→ **Work request**:
List each line of the data that holds the word "held".

→ **Given records**:
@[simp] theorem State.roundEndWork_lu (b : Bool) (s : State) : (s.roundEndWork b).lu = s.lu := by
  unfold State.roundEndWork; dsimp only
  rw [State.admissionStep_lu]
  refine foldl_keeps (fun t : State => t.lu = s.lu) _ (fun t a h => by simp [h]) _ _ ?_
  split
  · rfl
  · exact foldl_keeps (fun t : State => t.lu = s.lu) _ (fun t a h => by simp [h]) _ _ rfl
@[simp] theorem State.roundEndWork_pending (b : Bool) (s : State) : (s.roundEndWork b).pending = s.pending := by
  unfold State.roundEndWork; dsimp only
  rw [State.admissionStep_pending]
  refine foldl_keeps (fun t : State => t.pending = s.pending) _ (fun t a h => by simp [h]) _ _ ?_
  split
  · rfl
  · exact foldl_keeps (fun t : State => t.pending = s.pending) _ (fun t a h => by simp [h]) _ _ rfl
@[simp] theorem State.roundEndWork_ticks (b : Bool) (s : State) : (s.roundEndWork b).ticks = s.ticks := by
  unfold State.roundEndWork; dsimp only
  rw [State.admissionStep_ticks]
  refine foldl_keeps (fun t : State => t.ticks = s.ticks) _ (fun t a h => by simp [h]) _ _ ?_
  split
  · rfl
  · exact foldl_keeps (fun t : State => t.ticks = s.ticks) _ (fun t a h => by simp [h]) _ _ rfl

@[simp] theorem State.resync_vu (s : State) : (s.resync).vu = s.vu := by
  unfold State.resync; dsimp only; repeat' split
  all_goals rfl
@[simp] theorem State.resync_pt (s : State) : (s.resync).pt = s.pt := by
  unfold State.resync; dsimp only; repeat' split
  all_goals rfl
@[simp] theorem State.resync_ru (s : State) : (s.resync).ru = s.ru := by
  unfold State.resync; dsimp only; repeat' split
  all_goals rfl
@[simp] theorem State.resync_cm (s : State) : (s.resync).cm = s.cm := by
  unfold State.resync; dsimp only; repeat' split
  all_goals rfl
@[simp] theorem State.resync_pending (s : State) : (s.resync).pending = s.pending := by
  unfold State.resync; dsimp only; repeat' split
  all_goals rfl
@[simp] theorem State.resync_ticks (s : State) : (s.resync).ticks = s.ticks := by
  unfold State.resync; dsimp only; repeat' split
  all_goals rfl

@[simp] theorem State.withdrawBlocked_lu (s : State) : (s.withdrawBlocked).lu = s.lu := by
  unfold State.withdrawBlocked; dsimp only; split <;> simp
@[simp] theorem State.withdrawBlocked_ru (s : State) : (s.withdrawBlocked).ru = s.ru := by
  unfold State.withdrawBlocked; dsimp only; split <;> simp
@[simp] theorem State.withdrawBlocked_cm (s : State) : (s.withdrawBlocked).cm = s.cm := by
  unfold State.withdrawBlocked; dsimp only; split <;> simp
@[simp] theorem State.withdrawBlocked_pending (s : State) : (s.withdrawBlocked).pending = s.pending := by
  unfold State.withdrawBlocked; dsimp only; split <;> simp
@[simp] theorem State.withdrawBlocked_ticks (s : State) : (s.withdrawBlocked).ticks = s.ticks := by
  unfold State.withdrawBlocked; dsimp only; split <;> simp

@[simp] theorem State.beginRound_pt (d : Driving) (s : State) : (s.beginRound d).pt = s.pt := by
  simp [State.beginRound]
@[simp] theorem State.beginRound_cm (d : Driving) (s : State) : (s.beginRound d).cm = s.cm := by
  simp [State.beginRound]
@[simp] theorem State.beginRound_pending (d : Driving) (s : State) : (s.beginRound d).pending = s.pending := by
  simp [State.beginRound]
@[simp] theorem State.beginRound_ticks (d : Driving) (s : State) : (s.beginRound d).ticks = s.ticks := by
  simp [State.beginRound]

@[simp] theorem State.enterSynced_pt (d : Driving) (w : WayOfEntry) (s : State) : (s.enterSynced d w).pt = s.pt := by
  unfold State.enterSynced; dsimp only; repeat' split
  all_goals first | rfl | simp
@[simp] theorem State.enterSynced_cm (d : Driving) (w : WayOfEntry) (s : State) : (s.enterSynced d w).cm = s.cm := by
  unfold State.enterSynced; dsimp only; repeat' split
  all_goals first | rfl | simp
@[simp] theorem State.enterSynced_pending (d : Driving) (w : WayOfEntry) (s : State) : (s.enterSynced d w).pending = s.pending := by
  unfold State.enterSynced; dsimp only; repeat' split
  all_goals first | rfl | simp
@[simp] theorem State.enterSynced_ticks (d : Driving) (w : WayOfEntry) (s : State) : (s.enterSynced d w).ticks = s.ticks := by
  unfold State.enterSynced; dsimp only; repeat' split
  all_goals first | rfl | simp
...
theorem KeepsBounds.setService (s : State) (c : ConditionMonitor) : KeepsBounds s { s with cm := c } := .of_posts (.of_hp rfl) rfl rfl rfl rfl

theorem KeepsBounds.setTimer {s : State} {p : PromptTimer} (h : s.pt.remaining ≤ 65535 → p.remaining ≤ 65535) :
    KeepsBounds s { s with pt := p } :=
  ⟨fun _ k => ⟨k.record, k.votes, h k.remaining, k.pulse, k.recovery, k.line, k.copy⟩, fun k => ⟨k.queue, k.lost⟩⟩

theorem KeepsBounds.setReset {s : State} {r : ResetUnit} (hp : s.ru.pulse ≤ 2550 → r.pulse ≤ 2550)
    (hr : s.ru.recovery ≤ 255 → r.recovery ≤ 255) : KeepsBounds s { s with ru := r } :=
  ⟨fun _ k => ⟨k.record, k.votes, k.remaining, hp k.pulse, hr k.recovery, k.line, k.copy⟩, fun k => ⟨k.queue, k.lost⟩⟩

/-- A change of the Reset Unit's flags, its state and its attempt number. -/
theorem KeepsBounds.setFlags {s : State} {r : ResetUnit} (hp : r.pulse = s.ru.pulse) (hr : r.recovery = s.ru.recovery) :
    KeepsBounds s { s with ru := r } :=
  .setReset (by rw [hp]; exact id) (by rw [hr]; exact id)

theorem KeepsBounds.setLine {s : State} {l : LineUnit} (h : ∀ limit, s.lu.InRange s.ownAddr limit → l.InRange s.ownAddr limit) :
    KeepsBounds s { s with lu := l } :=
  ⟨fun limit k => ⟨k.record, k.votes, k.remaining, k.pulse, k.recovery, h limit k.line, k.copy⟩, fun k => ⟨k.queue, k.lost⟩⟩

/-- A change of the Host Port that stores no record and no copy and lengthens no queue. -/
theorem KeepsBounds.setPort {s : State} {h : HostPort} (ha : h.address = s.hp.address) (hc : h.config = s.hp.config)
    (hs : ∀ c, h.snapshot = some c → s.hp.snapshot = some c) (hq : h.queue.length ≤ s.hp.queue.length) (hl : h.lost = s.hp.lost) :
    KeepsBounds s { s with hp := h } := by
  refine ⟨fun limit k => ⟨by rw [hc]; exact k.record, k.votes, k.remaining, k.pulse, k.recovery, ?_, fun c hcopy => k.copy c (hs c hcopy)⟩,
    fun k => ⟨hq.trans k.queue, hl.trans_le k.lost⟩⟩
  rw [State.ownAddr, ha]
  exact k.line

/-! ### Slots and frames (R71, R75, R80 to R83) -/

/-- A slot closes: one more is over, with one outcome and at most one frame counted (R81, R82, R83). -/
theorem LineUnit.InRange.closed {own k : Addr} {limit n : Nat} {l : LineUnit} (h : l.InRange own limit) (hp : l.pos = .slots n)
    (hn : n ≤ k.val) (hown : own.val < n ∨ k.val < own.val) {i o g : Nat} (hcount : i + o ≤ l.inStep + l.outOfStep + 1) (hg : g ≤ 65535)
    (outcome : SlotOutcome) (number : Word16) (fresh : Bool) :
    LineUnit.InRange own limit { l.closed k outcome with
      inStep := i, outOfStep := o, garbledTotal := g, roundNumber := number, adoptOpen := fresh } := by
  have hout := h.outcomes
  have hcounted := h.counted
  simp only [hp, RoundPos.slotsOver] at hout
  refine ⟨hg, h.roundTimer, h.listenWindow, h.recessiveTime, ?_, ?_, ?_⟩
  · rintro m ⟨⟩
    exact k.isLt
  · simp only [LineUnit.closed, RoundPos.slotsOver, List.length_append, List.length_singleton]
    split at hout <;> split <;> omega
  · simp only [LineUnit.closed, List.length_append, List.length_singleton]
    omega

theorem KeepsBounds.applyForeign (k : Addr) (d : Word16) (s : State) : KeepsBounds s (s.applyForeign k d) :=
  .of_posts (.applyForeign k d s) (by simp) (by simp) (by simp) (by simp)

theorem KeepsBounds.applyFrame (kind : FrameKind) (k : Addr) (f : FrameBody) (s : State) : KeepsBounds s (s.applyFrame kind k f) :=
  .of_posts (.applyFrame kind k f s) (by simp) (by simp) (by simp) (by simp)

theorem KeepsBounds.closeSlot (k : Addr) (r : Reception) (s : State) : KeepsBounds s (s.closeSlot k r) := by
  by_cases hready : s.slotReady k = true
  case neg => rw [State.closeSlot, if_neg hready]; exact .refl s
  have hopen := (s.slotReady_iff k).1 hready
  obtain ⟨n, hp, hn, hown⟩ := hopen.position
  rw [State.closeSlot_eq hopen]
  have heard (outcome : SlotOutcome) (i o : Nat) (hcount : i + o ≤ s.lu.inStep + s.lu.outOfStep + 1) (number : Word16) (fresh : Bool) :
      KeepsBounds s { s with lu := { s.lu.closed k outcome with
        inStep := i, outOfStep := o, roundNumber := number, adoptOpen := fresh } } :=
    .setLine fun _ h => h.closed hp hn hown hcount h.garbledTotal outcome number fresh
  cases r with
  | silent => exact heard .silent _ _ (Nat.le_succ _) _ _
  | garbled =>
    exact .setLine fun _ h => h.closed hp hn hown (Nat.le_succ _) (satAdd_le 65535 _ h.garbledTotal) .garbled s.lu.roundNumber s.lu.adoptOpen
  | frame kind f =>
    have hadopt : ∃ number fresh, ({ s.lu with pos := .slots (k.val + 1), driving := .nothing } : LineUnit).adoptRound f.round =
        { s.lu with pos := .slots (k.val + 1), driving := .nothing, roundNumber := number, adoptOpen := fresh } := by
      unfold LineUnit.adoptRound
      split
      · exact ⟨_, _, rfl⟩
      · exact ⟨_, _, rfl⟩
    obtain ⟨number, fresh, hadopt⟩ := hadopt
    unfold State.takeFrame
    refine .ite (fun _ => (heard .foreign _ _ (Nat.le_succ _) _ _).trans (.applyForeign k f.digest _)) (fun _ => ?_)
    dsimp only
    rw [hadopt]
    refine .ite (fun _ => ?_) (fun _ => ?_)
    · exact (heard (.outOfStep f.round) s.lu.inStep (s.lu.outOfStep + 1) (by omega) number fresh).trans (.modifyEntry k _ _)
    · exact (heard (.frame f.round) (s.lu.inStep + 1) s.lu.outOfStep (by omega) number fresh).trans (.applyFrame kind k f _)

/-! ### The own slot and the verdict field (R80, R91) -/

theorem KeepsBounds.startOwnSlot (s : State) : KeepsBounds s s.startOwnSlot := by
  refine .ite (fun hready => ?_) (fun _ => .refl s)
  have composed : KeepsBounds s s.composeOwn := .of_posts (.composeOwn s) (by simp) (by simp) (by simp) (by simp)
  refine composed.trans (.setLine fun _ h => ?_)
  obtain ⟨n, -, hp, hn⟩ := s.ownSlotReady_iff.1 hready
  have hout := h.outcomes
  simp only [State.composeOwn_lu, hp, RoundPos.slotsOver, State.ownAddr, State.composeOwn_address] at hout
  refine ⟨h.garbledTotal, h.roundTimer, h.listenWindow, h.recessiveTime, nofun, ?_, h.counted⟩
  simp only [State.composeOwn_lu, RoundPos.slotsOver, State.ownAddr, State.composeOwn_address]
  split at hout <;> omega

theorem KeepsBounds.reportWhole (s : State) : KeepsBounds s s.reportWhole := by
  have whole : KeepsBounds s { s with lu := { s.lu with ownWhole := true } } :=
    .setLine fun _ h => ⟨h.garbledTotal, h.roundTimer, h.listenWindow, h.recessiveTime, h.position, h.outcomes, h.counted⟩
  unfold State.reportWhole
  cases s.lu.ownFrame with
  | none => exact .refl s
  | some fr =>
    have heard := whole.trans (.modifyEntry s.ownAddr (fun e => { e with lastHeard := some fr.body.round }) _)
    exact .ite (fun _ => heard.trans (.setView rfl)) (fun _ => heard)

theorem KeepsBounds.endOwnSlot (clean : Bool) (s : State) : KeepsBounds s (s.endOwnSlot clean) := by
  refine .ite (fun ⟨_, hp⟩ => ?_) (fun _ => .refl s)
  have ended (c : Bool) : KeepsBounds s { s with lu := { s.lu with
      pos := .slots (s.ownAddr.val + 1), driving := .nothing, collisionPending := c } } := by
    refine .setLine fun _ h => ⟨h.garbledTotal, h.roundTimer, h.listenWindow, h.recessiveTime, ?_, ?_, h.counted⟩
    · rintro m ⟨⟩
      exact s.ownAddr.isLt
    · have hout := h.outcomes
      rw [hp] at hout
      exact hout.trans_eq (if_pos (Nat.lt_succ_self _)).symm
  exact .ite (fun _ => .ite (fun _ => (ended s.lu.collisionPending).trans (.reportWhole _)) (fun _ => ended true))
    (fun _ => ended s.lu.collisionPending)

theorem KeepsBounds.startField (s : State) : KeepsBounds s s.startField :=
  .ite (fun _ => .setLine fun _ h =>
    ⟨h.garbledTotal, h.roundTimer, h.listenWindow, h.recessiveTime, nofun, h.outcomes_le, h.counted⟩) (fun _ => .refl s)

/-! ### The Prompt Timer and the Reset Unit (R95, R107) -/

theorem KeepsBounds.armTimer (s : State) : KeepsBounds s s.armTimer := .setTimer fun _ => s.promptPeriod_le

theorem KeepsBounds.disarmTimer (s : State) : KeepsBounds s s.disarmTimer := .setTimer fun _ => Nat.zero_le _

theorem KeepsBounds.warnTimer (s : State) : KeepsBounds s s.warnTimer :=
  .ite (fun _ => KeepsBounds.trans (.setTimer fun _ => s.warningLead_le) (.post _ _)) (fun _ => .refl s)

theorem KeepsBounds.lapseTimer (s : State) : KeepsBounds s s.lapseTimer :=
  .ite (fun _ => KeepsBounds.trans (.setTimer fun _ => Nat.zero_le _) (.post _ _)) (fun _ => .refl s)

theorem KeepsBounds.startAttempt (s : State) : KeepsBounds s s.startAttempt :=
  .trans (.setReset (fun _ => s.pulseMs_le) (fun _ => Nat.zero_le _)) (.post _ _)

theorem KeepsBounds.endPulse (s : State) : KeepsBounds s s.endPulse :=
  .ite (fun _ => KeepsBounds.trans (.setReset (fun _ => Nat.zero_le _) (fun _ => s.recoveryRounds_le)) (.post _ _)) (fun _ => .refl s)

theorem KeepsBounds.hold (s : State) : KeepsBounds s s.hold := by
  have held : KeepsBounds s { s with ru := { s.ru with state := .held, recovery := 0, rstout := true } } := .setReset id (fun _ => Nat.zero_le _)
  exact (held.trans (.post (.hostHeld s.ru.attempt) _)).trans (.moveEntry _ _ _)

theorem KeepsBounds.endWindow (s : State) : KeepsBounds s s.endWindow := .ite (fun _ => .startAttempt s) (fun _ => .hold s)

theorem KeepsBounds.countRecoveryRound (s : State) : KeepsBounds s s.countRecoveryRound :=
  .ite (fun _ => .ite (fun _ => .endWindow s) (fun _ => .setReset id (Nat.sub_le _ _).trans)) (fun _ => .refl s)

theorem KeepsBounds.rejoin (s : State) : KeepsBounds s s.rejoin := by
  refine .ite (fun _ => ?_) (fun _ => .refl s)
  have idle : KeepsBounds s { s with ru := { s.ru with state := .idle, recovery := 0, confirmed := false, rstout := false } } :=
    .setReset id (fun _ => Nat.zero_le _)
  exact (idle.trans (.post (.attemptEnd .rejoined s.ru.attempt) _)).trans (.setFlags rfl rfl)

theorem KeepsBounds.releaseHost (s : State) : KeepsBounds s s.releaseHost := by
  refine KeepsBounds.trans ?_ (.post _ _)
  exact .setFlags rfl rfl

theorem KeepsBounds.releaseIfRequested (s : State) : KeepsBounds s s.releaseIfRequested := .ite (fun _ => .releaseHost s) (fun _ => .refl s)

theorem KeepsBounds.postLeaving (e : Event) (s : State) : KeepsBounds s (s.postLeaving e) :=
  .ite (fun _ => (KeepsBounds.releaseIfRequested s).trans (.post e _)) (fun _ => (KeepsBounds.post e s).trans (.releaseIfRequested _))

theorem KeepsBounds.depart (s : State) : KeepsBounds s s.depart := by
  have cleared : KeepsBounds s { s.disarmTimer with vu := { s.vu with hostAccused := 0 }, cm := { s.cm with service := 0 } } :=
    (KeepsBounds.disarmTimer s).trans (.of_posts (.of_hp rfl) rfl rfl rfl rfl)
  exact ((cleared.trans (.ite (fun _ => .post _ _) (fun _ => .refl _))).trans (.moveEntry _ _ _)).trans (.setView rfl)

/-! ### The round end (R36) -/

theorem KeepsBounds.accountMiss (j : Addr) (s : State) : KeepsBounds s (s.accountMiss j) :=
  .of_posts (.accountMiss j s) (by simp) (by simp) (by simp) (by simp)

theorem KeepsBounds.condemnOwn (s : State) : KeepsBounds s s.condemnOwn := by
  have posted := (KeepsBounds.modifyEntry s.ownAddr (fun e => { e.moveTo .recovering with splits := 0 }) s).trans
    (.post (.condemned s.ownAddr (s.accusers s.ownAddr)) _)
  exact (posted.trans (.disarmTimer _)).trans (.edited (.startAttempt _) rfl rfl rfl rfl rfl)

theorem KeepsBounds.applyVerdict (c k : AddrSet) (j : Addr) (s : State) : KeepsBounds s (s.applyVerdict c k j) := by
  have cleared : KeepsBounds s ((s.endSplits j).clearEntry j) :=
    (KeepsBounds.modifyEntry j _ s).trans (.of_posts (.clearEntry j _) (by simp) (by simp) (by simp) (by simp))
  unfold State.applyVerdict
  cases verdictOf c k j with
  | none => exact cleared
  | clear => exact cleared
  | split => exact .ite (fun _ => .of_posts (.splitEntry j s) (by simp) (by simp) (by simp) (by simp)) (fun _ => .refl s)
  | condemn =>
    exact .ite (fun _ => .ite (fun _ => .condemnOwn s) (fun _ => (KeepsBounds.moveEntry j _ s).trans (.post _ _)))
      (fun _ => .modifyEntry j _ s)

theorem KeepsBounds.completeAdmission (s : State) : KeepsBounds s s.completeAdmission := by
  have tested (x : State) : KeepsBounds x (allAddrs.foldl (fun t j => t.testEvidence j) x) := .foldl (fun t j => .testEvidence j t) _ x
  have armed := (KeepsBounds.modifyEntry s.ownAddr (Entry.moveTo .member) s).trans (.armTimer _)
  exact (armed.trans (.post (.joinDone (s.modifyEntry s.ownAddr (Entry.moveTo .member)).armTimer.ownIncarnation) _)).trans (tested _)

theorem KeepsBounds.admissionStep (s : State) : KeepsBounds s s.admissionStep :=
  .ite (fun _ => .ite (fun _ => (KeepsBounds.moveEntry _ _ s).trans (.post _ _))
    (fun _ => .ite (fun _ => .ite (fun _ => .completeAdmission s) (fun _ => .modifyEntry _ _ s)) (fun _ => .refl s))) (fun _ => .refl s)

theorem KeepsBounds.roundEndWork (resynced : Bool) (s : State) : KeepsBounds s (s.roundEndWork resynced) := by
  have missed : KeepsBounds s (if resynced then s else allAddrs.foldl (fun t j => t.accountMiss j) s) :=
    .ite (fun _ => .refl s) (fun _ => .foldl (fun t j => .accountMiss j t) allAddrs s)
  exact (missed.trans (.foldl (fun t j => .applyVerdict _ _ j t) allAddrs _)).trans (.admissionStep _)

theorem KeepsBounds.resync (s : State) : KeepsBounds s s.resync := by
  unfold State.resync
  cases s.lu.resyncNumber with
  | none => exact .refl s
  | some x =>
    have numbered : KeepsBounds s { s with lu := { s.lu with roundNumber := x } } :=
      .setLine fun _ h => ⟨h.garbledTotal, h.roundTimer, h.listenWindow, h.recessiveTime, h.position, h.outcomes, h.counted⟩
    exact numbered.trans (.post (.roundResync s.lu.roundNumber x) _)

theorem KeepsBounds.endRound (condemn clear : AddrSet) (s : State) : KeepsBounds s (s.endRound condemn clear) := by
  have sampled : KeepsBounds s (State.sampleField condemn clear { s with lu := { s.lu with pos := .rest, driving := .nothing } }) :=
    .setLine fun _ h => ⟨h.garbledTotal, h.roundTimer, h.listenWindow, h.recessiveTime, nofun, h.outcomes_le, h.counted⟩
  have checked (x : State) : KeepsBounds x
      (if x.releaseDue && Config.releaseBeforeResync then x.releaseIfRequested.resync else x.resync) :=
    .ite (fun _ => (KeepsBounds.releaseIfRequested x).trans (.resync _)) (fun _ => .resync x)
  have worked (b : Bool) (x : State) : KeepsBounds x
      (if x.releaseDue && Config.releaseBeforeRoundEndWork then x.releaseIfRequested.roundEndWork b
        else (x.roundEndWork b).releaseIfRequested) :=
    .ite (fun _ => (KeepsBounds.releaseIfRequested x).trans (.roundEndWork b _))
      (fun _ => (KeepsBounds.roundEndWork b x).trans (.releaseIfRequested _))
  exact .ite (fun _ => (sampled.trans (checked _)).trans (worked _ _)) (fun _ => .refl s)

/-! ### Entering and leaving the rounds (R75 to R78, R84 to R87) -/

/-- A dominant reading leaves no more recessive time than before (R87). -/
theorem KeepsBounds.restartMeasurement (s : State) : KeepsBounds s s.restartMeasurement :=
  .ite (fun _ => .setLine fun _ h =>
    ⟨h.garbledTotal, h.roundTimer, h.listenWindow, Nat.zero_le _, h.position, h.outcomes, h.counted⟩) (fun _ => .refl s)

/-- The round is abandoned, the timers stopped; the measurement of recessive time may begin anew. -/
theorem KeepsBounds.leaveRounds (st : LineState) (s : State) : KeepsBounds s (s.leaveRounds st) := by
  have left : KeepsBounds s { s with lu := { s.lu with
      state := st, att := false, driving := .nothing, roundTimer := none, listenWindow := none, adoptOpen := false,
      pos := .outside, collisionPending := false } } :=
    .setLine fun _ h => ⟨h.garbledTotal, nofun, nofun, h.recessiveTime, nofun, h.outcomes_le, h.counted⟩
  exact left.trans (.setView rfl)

→ **Exercise response**:
  have held : KeepsBounds s { s with ru := { s.ru with state := .held, recovery := 0, rstout := true } } := .setReset id (fun _ => Nat.zero_le _)
  exact (held.trans (.post (.hostHeld s.ru.attempt) _)).trans (.moveEntry _ _ _)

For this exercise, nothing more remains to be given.